§ **Your objective**: Give back all of the data exactly as it appears here.

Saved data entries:
-- ==== Sys2Proof/Machine/UnicodeData.lean ====
section
/-! DEFINITION. The data of the Unicode Standard, version 15.1.0, that normalisation needs (R333): decomposition mappings, composition exclusions and combining classes.
PRESUMED: the data come from the Unicode Character Database, which the manual names and does not print (log entry 8). -/

namespace Sys2Proof.Machine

§ **Task response**:
-- ==== Sys2Proof/Machine/UnicodeData.lean ====
section
/-! DEFINITION. The data of the Unicode Standard, version 15.1.0, that normalisation needs (R333): decomposition mappings, composition exclusions and combining classes.
PRESUMED: the data come from the Unicode Character Database, which the manual names and does not print (log entry 8). -/

namespace Sys2Proof.Machine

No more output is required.